[Saved data entries]
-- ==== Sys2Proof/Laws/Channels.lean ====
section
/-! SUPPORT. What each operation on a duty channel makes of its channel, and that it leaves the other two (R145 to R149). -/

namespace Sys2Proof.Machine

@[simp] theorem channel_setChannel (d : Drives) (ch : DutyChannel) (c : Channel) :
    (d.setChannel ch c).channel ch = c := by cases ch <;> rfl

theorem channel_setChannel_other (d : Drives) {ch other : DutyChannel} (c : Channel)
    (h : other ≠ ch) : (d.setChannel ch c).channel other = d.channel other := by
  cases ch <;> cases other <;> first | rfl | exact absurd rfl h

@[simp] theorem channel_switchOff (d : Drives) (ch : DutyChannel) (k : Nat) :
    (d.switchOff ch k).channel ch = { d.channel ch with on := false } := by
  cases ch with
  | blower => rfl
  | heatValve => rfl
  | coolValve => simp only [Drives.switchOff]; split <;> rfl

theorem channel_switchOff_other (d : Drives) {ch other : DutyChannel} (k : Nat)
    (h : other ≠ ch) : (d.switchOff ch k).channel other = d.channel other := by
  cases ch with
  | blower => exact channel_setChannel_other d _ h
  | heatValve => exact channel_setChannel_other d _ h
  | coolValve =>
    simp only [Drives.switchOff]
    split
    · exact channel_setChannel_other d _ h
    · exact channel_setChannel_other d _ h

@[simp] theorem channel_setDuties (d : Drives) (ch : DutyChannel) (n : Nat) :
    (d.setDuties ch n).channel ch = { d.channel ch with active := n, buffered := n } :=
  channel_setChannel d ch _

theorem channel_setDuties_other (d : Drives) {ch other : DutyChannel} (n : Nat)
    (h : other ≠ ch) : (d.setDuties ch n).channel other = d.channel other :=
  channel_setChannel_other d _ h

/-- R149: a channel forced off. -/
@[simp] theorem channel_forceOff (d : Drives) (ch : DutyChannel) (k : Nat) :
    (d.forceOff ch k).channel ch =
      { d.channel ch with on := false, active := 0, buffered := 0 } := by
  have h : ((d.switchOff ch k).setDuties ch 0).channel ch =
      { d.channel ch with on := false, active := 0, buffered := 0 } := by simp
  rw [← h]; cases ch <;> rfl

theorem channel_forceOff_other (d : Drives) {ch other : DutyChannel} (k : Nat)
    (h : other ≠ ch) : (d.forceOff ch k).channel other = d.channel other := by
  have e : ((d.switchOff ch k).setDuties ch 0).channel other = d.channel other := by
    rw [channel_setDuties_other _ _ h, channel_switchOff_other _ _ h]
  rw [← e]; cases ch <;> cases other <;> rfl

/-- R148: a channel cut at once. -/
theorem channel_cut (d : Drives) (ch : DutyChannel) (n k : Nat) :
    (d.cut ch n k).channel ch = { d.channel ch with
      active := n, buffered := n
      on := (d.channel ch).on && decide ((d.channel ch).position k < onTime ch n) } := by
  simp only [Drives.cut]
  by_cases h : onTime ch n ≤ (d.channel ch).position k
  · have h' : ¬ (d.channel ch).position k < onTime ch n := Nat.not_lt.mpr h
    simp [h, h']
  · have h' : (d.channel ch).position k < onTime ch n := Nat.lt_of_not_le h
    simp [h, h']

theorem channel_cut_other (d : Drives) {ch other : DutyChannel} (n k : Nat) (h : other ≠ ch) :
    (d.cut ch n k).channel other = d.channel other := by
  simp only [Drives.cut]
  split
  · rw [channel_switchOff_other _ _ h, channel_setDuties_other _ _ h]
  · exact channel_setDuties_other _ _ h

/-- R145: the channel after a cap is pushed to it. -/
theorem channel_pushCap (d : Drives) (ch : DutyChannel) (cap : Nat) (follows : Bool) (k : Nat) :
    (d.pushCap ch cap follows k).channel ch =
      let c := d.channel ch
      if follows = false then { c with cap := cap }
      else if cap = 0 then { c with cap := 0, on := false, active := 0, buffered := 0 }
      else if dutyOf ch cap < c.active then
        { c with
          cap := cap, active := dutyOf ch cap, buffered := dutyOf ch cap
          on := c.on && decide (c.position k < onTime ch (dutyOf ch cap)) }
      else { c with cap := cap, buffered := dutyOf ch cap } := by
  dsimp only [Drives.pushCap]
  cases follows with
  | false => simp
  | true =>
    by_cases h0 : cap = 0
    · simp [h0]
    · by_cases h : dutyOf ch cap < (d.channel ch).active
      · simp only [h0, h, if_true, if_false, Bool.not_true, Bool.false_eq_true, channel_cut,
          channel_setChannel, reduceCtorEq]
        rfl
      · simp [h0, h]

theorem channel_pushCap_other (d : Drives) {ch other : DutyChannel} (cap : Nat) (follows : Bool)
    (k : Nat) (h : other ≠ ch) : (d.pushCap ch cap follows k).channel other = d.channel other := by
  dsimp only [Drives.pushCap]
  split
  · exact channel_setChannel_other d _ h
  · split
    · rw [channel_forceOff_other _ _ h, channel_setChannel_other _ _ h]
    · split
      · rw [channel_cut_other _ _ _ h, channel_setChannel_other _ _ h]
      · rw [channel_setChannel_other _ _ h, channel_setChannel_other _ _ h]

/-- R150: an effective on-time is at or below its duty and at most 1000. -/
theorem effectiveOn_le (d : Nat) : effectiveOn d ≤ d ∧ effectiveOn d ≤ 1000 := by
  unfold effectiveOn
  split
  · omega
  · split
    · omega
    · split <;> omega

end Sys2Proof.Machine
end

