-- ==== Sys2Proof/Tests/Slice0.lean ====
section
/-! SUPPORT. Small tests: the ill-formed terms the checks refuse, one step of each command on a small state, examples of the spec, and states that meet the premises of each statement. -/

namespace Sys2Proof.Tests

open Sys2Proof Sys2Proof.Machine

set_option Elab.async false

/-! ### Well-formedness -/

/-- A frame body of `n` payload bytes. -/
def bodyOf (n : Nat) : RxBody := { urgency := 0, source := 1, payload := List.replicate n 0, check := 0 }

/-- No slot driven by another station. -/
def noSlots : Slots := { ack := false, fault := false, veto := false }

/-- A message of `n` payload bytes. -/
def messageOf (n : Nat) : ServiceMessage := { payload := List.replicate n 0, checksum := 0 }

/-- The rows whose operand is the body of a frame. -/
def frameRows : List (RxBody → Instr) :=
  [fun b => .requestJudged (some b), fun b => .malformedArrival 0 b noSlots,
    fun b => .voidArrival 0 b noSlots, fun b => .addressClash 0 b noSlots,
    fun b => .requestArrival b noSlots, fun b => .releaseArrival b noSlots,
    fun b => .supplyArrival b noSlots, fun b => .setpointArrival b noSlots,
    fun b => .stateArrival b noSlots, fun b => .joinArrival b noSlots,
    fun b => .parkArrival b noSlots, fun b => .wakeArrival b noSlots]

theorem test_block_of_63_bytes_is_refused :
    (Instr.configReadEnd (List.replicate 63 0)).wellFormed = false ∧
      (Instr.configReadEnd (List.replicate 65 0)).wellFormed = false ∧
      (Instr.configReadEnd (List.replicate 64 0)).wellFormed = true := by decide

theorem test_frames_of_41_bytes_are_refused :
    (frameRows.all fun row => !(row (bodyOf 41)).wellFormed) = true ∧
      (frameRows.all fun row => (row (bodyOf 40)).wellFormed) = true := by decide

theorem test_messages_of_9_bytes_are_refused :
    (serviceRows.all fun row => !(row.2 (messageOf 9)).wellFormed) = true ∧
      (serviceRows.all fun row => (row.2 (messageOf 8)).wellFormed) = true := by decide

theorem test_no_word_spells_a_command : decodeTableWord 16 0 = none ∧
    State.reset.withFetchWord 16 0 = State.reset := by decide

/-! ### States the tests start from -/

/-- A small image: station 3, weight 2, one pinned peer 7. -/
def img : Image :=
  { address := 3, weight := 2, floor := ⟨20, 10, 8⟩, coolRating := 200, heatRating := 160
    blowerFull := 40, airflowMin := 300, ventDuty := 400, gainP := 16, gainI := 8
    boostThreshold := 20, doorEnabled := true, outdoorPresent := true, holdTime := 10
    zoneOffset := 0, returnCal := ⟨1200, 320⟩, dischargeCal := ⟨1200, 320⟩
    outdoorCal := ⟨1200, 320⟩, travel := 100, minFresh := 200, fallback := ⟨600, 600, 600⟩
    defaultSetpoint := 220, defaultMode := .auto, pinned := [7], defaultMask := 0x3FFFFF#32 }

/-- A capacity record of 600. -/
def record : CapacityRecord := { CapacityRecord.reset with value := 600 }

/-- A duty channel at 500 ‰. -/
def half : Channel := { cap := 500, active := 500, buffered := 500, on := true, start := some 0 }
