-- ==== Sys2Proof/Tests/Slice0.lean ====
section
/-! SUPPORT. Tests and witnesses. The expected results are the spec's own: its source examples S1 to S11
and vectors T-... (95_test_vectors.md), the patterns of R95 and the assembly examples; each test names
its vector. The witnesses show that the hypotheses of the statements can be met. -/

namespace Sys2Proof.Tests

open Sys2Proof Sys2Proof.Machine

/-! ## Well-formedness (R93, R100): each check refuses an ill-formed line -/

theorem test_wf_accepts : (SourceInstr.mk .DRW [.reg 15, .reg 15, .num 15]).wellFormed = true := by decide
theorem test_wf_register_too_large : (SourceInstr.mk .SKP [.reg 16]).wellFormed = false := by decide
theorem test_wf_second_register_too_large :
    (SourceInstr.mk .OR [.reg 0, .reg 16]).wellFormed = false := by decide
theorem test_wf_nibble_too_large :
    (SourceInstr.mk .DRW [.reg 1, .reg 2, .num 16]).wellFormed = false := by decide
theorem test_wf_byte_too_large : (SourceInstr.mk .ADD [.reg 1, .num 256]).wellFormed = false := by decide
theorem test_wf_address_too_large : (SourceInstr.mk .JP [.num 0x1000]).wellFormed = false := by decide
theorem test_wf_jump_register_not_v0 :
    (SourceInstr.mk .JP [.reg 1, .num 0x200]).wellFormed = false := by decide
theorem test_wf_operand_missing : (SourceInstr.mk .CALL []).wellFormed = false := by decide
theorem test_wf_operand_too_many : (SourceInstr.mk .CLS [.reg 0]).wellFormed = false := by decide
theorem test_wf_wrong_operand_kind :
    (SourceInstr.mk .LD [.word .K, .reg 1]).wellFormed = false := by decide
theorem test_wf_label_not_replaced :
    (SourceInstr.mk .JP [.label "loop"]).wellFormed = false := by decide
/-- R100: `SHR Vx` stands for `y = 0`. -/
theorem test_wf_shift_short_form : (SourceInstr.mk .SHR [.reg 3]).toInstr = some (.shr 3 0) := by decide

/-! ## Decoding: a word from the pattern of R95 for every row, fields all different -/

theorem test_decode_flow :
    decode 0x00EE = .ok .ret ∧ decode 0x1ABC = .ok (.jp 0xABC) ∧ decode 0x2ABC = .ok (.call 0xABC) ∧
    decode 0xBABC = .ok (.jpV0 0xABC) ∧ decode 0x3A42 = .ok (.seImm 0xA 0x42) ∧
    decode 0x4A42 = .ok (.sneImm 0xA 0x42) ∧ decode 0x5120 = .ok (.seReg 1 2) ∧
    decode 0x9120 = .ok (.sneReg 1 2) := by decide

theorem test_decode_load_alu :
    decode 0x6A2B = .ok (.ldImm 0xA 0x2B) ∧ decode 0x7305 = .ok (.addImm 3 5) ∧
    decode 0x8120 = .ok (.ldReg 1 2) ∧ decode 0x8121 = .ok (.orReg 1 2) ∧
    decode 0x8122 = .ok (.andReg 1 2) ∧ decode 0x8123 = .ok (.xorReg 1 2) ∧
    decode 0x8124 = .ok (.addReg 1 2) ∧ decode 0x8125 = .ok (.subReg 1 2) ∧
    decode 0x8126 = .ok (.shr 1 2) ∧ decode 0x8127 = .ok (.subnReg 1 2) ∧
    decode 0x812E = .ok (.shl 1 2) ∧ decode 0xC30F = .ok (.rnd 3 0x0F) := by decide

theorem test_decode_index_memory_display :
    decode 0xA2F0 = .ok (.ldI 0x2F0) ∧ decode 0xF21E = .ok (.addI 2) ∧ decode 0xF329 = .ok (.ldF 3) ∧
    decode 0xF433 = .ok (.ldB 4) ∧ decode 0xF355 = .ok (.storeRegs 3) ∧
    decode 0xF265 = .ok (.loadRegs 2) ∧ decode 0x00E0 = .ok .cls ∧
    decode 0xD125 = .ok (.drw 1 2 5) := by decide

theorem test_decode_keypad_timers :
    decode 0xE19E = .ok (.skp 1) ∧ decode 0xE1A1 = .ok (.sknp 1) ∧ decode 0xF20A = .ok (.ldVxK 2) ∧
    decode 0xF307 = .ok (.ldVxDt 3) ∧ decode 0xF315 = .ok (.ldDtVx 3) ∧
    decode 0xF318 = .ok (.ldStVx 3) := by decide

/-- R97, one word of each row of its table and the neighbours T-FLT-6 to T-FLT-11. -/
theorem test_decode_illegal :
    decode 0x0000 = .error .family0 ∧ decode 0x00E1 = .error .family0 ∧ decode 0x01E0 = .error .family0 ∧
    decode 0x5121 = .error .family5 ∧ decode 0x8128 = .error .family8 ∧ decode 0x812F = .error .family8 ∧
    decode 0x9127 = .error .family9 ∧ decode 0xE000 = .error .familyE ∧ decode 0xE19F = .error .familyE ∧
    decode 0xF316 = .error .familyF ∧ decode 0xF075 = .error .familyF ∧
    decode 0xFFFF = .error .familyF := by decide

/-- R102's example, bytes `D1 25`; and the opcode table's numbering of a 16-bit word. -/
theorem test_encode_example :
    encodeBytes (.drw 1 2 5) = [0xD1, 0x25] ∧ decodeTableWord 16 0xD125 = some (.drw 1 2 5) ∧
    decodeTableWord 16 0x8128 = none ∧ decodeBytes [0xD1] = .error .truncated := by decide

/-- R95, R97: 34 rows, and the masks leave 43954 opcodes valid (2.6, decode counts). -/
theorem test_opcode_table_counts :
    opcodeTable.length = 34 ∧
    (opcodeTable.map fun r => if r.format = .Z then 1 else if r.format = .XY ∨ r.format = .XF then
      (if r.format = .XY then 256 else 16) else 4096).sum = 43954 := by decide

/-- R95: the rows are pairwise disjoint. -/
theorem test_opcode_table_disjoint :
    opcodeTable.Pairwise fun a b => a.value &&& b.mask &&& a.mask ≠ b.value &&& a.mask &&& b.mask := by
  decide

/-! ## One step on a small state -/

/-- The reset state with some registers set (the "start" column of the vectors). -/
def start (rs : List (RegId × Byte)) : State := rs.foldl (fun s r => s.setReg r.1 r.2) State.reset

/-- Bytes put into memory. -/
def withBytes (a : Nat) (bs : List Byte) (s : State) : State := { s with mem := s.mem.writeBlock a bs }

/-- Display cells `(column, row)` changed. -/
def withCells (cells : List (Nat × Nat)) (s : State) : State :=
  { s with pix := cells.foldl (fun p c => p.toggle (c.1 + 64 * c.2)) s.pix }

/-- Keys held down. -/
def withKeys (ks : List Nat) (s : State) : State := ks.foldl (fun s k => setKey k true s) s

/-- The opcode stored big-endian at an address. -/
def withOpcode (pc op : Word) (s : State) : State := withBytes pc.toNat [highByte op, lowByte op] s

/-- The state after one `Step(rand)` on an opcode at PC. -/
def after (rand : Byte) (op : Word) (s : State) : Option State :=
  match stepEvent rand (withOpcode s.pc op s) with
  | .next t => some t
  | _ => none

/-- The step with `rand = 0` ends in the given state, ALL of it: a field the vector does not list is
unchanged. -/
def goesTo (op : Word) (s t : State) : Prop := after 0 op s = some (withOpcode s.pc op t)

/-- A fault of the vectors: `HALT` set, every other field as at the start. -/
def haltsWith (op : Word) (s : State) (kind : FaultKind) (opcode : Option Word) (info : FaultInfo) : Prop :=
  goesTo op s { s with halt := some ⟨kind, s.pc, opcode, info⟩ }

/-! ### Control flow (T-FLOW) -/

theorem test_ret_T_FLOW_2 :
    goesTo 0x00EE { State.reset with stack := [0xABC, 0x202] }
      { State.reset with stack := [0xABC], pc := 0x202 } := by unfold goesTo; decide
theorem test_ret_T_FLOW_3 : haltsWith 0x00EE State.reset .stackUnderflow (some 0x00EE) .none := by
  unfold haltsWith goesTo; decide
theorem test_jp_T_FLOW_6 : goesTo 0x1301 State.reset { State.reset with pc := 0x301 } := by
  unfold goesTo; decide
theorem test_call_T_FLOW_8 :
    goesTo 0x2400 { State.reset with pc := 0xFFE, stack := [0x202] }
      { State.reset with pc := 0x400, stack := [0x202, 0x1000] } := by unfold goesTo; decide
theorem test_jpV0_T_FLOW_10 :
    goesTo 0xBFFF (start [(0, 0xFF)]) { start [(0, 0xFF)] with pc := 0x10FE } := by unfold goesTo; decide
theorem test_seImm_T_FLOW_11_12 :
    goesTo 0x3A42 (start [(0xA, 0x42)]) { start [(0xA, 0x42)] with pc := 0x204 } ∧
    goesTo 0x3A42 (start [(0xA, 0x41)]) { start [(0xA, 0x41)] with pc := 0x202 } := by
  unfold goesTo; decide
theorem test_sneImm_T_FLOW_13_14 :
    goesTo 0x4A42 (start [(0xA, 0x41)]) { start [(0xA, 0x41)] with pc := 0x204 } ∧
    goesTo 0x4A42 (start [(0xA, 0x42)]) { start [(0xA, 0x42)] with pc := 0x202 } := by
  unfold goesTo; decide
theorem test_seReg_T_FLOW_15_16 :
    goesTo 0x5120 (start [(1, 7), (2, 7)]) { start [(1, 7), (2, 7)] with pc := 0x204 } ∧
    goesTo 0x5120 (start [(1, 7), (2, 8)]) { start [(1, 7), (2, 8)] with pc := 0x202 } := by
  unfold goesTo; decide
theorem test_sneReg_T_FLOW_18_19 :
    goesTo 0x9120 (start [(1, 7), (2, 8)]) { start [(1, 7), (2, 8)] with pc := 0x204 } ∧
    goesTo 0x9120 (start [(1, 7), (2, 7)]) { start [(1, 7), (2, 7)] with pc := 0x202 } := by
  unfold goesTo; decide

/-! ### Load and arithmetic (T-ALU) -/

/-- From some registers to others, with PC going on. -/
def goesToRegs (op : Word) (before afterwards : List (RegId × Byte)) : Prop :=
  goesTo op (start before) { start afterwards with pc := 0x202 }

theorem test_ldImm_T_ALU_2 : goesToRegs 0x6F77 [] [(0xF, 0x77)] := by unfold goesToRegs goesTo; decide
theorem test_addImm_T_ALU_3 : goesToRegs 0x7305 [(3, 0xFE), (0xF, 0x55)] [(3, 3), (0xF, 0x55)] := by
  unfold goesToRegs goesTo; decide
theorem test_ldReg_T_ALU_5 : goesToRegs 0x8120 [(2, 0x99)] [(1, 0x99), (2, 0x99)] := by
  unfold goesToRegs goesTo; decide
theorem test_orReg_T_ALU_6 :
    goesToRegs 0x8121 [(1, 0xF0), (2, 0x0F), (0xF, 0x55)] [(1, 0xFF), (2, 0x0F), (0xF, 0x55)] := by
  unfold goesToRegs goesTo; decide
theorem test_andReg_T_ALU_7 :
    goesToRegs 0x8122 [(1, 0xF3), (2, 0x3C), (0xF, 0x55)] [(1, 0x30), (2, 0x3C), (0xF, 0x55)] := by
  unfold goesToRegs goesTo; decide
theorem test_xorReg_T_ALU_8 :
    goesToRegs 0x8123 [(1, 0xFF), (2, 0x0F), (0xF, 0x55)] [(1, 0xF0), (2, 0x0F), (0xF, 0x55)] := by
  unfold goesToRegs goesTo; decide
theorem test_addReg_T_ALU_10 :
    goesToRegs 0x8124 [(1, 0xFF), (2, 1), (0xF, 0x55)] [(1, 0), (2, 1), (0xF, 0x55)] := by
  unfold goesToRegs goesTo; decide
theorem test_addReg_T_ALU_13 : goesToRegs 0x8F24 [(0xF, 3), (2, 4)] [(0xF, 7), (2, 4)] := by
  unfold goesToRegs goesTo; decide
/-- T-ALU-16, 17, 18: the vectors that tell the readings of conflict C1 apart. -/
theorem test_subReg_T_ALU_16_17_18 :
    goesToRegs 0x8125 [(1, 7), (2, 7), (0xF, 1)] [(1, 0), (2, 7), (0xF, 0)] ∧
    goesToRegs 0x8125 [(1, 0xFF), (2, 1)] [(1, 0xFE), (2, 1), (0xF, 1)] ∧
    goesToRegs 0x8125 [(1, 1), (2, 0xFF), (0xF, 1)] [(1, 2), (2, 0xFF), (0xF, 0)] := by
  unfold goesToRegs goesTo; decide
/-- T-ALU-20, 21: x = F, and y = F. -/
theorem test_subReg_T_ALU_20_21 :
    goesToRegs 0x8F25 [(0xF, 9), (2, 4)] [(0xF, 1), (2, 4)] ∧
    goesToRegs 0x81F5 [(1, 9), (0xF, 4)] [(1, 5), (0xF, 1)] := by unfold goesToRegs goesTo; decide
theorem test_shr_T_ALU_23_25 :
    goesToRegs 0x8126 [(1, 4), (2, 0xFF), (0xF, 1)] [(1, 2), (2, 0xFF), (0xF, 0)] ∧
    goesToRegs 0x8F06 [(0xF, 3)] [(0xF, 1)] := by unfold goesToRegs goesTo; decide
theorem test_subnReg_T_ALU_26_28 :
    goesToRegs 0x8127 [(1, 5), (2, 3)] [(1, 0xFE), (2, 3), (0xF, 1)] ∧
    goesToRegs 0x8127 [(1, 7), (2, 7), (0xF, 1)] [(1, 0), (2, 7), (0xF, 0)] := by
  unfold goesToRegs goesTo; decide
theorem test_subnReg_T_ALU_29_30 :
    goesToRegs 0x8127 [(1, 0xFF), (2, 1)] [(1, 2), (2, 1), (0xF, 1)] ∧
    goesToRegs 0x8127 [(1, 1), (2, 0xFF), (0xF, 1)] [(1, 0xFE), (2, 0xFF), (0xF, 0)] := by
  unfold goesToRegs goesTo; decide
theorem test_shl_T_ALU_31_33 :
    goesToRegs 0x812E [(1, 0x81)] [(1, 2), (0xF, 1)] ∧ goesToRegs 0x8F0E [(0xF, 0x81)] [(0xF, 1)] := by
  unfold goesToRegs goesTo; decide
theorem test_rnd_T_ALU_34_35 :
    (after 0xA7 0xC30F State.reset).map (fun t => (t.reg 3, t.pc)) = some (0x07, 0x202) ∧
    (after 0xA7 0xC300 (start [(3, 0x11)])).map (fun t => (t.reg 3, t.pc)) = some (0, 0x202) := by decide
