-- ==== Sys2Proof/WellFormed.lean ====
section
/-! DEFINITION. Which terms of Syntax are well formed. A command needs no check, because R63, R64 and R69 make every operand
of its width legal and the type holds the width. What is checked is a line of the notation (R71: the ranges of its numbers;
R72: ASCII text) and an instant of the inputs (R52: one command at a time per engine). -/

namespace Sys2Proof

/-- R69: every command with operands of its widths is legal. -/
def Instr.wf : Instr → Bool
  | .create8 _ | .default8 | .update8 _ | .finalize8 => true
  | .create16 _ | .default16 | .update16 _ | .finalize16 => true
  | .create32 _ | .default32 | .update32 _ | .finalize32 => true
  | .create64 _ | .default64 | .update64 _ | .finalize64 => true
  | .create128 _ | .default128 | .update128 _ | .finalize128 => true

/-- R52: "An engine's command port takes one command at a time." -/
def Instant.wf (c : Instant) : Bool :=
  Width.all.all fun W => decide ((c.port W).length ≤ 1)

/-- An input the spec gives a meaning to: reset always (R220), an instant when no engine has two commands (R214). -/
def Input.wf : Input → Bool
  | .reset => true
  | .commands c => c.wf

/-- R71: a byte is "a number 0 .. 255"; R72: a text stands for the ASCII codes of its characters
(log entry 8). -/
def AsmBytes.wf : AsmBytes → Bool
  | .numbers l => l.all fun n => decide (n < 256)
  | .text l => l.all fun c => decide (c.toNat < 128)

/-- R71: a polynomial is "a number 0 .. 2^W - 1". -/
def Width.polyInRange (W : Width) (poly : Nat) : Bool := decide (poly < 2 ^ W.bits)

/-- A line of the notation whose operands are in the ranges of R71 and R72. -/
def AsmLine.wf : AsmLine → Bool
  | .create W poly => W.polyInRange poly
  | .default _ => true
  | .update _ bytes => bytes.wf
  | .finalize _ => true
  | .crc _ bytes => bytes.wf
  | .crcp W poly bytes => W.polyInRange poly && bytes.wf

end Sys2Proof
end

▶ **Activity**
All lines above from the one holding "heatRating := 160" to the one holding "record of 600. -/", inclusive, are to be copied exactly; no other line is wanted.

▶ **Problem solution**
  { address := 3, weight := 2, floor := ⟨20, 10, 8⟩, coolRating := 200, heatRating := 160
    blowerFull := 40, airflowMin := 300, ventDuty := 400, gainP := 16, gainI := 8
    boostThreshold := 20, doorEnabled := true, outdoorPresent := true, holdTime := 10
    zoneOffset := 0, returnCal := ⟨1200, 320⟩, dischargeCal := ⟨1200, 320⟩
    outdoorCal := ⟨1200, 320⟩, travel := 100, minFresh := 200, fallback := ⟨600, 600, 600⟩
    defaultSetpoint := 220, defaultMode := .auto, pinned := [7], defaultMask := 0x3FFFFF#32 }

/-- A capacity record of 600. -/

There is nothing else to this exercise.